Gamma-ray bursts are extremely high-energy explosions in distant galaxies lasting between mere milliseconds to several hours. The first gamma-ray bursts were observed in the late 1960s, thanks to the launching of the Vela satellites by the US. They were meant to detect telltale gamma-ray signatures of nuclear weapons tests in the wake of the 1963 Nuclear Test Ban Treaty with the Soviet Union. The US feared that the Soviets were conducting secret nuclear tests, in violation of the treaty. In July 1967, two of those satellites picked up a flash of gamma radiation that was clearly not the signature of a nuclear weapons test.

Swift’s X-ray Telescope captured the afterglow of GRB 221009A about an hour after it was first detected.
Enlarge / Swift’s X-ray Telescope captured the afterglow of GRB 221009A about an hour after it was first detected.
NASA/Swift/A. Beardmore (University of Leicester)

That data was filed away, but later Vela satellites with improved instruments recorded several more gamma-ray bursts. A team at Los Alamos National Laboratory analyzed when each burst was detected by different satellites to estimate the sky position of 16 such bursts. And they determined that the bursts weren't from Earth or our Solar System, publishing their conclusions in a 1973 paper in Astrophysical Journal.

There are two classes of gamma-ray bursts. Most (70 percent) are long bursts lasting more than two seconds, often with a bright afterglow. These are usually linked to galaxies with rapid star formation. Astronomers think that long bursts are tied to the deaths of massive stars collapsing to form a neutron star or black hole (or, alternatively, a newly formed magnetar). The baby black hole would produce jets of highly energetic particles moving near the speed of light, powerful enough to pierce through the remains of the progenitor star, emitting X-rays and gamma rays.

Those gamma-ray bursts lasting less than two seconds (about 30 percent) are deemed short bursts, usually emitting from regions with very little star formation. Astronomers think these gamma-ray bursts are the result of mergers between two neutron stars, or a neutron star merging with a black hole, comprising a "kilonova."

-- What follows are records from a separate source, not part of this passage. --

-- ==== Sys2Proof/Machine/Units.lean ====
section
/-! DEFINITION. The compensator units (06_stage_link_and_control_engine R147 to R154) and the power stage's direction of phases:
angles and the enabled set (07_setpoints_modes_droop R185, R186). -/
namespace Sys2Proof.Machine
open Sys2Proof

/-- Unit u. -/
def cuAt (u : Nat) (s : State) : Cu := getAt s.link.cu u

/-- Change unit u. -/
def modCu (u : Nat) (f : Cu → Cu) (s : State) : State := { s with link := { s.link with cu := modAt s.link.cu u f } }

/-- Arithmetic shift right. -/
def asr (x : Int) (k : Nat) : Int := x / (2 ^ k : Int)

/-- The sum p of R147 before it is wrapped, from the clamped error. -/
def cuSum (u : Cu) (e0 : Int) : Int :=
  let b (i : Nat) : Int := u.b.getD i 0
  let a (i : Nat) : Int := u.a.getD i 0
  let p := b 0 * e0 + b 1 * u.e1 + b 2 * u.e2 + a 0 * u.u1 + a 1 * u.u2
  let p := if u.typ = 1 then p + b 3 * u.e3 + a 2 * u.u3 else p
  asr (wrapS 96 p) 30

/-- The clamped error e0 of R147. -/
def cuError (u : Cu) (err : Int) : Int := clampI (-(u.emax : Int)) u.emax err

/-- The histories shift with a new error and a new state (R147). -/
def cuShift (u : Cu) (e0 u0 : Int) : Cu := { u with e3 := u.e2, e2 := u.e1, e1 := e0, u3 := u.u2, u2 := u.u1, u1 := u0 }

/-- One computation of R147: the unit after it, and whether it wrapped. -/
def cuRun (u : Cu) (err omin omax : Int) : Cu × Bool :=
  let e0 := cuError u err
  let p := cuSum u e0
  let u0 := wrapS 48 p
  let raw := asr u0 u.shift
  let out := clampI omin omax raw
  let wrap := decide (p < -(2 ^ 47) ∨ p ≥ 2 ^ 47)
  (cuShift { u with out := out, sat := if out = raw then 0 else u.sat + 1, wraps := if wrap then incSat32 u.wraps else u.wraps }
    e0 u0, wrap)

/-- One computation in TRACK, forced to the output word f (R148). -/
def cuTrack (u : Cu) (err f : Int) : Cu := cuShift { u with out := f, sat := 0 } (cuError u err) (wrapS 48 (f * 2 ^ u.shift))

/-- Preload a unit to the output word d (R148). -/
def cuPreload (u : Cu) (d : Int) : Cu :=
  let x := wrapS 48 (d * 2 ^ u.shift)
  { u with u1 := x, u2 := x, u3 := x, e1 := 0, e2 := 0, e3 := 0, sat := 0, out := d }

/-- Unit v takes the parameters that the configuration holds for unit u. -/
def latchFrom (u v : Nat) (s : State) : State :=
  modCu v (fun c => { c with
    typ := cfgN Ent.CU_TYPE s u
    b := [cfg Ent.CU_B0 s u, cfg Ent.CU_B1 s u, cfg Ent.CU_B2 s u, cfg Ent.CU_B3 s u]
    a := [cfg Ent.CU_A1 s u, cfg Ent.CU_A2 s u, cfg Ent.CU_A3 s u]
    shift := cfgN Ent.CU_SHIFT s u, emax := cfgN Ent.CU_EMAX s u, satMax := cfgN Ent.CU_SAT_MAX s u }) s

/-- The parameters of unit u as the configuration holds them (R154). -/
def latchCu (u : Nat) (s : State) : State := latchFrom u u s

/-- A unit has a role. -/
def mapped (u : Nat) (s : State) : Bool := u == s.link.vloop || u == s.link.dis || u == s.link.chg

/-- Units and their map take effect at a PWM boundary (R154); units without a role are SPARE (R152). -/
def latchUnits (s : State) : State :=
  let m := cfgN Ent.CVT_CU_MAP s
  let s := { s with link := { s.link with vloop := m % 16, dis := m / 16 % 16, chg := m / 256 % 16 } }
  forAll (List.range 8) (fun u s =>
    let s := latchCu u s
    let role := mapped u s
    let next (c : CuState) : CuState :=
      if c == .fenced then .fenced else if !role then .spare else if c == .spare then .off else c
    modCu u (fun c => { c with state := next c.state }) s) s

/-- Put the state of a unit that is not fenced. -/
def setCuState (u : Nat) (st : CuState) (s : State) : State :=
  modCu u (fun c => { c with state := if c.state == .fenced then .fenced else st }) s

/-- The unit of a current loop. -/
def loopOf (d : Dir) (s : State) : Nat := match d with | .dis => s.link.dis | .chg => s.link.chg

/-- The other direction. -/
def opposite : Dir → Dir
  | .dis => .chg
  | .chg => .dis

/-- Which units run: the loop of the direction, and VLOOP in BUS_VOLTAGE; the other mapped units track (R152, R166). -/
def setRunUnits (m : Mode) (d : Dir) (vloopRuns : Bool) (s : State) : State :=
  let s := setCuState s.link.vloop (if m == .busVoltage && vloopRuns then .run else .track) s
  setCuState (loopOf d s) .run (setCuState (loopOf (opposite d) s) .track s)

/-- No mapped unit computes. -/
def unitsOff (s : State) : State :=
  forAll [s.link.vloop, s.link.dis, s.link.chg] (fun u s => setCuState u .off s) s

/-- RUN is refused: no spare unit, or a unit with a role is fenced (R153, R166). -/
def unitsRefuse (s : State) : Bool :=
  s.link.noSpare || [s.link.vloop, s.link.dis, s.link.chg].any fun u => (cuAt u s).state == .fenced

/-- The lowest-numbered SPARE unit (R153). -/
def spareUnit (s : State) : Option Nat :=
  (List.range 8).find? fun u => (cuAt u s).state == .spare && !mapped u s

/-- Copy the settings of unit u to unit v in the configuration. -/
def copyUnitCfg (u v : Nat) (s : State) : State :=
  forAll [Ent.CU_TYPE, Ent.CU_B0, Ent.CU_B1, Ent.CU_B2, Ent.CU_B3, Ent.CU_A1, Ent.CU_A2, Ent.CU_A3, Ent.CU_SHIFT, Ent.CU_EMAX,
    Ent.CU_SAT_MAX] (fun e s => setCfgI e v (cfg e s u) s) s

/-- CVT_CU_MAP from the three roles. -/
def cuMapOf (v d c : Nat) : Int := v + 16 * d + 256 * c

/-- The settings and the role of a fenced unit stand under the number of its spare in the configuration (R153). -/
def takeSettings (s : State) : State :=
  let moved := s.link.moved
  if moved.isEmpty then s
  else
    let s := forAll moved (fun x s => copyUnitCfg x.1 x.2 s) s
    let s := setCfgI Ent.CVT_CU_MAP 0 (cuMapOf s.link.vloop s.link.dis s.link.chg) s
    { s with link := { s.link with moved := [] } }

/-- A spare unit takes over the settings and the role of a fenced one (R153). -/
def spareTakeover (u : Nat) (s : State) : State :=
  guardOn (mapped u s && cfgB Ent.CVT_CU_SPARE_AUTO s) (fun s =>
    match spareUnit s with
    | none => raiseF 0x4104 wide { s with link := { s.link with noSpare := true } }
    | some v =>
      let sub (x : Nat) : Nat := if x = u then v else x
      let l := s.link
      let s := { s with link := { l with
        vloop := sub l.vloop, dis := sub l.dis, chg := sub l.chg, moved := l.moved ++ [(u, v)] } }
      setCuState v .track (latchFrom ((s.link.moved.find? (·.2 == u)).elim u (·.1)) v s)) s

/-! ### Phases (R185, R186) -/

/-- Number of phases in a set. -/
def phaseCount (en : Nat) : Nat := ((List.range 12).filter (bitOf en)).length

/-- The angles of R186 for a set of enabled phases. -/
def anglesFor (en : Nat) : List Nat :=
  let n := phaseCount en
  (List.range 12).map fun j =>
    if bitOf en j then
      let k := ((List.range j).filter (bitOf en)).length
      divN (2 * k * 65536 + n) (2 * n) % 65536
    else 0

/-- All phases fitted and not faulted. -/
def healthyPhases (s : State) : Nat :=
  bitMap 12 fun j => j < cfgN Ent.CVT_PHASES s && !bitOf s.link.faulted j

/-- Enable a set of phases with its angles at once. -/
def enableAt (en : Nat) (s : State) : State :=
  { s with sp := { s.sp with en := en, ang := anglesFor en, fromAng := anglesFor en, toAng := anglesFor en, redist := 0
                             moving := false, wantShed := none, wantAdd := none, lowSince := none } }

/-- A shed or an add takes effect: the phases then move in 16 steps; an added phase starts at its final angle (R185). -/
def redistribute (en : Nat) (s : State) : State :=
  let goal := anglesFor en
  let start := (List.range 12).map fun j => if bitOf s.sp.en j && bitOf en j then s.sp.ang.getD j 0 else goal.getD j 0
  { s with sp := { s.sp with en := en, ang := start, fromAng := start, toAng := goal, redist := 16, moving := true
                             wantShed := none, wantAdd := none, lowSince := none } }

/-- The redistribution is over once its 16 steps are made (R185). -/
def redistEnd (s : State) : State := if s.sp.redist = 0 then { s with sp := { s.sp with moving := false } } else s

/-- One of the 16 steps (R185). -/
def redistStep (s : State) : State :=
  let p := s.sp
  if p.redist = 0 then redistEnd s
  else
    let i := 17 - p.redist
    let ang := (List.range 12).map fun j =>
      ((p.fromAng.getD j 0 : Int) + divT (((p.toAng.getD j 0 : Int) - p.fromAng.getD j 0) * i) 16).toNat
    { s with sp := { p with ang := ang, redist := p.redist - 1 } }

/-- REDISTRIBUTION_END (R185): after the 16 steps the angles stand at their new positions. -/
def execRedistributionEnd (s : State) : Host.Outcome State Fault Refusal := whenLiveK redistEnd s

end Sys2Proof.Machine
end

That hypothesis was confirmed in 2017, when the LIGO collaboration picked up the gravitational wave signal of two neutron stars merging, accompanied by the powerful gamma-ray bursts associated with a kilonova. Earlier this year, astrophysicists spotted mysterious X-rays they believed could be the very first detection of a kilonova "afterglow" from that same merger. (Alternatively, it could be the first observation of matter falling into the black hole that formed after the merger.)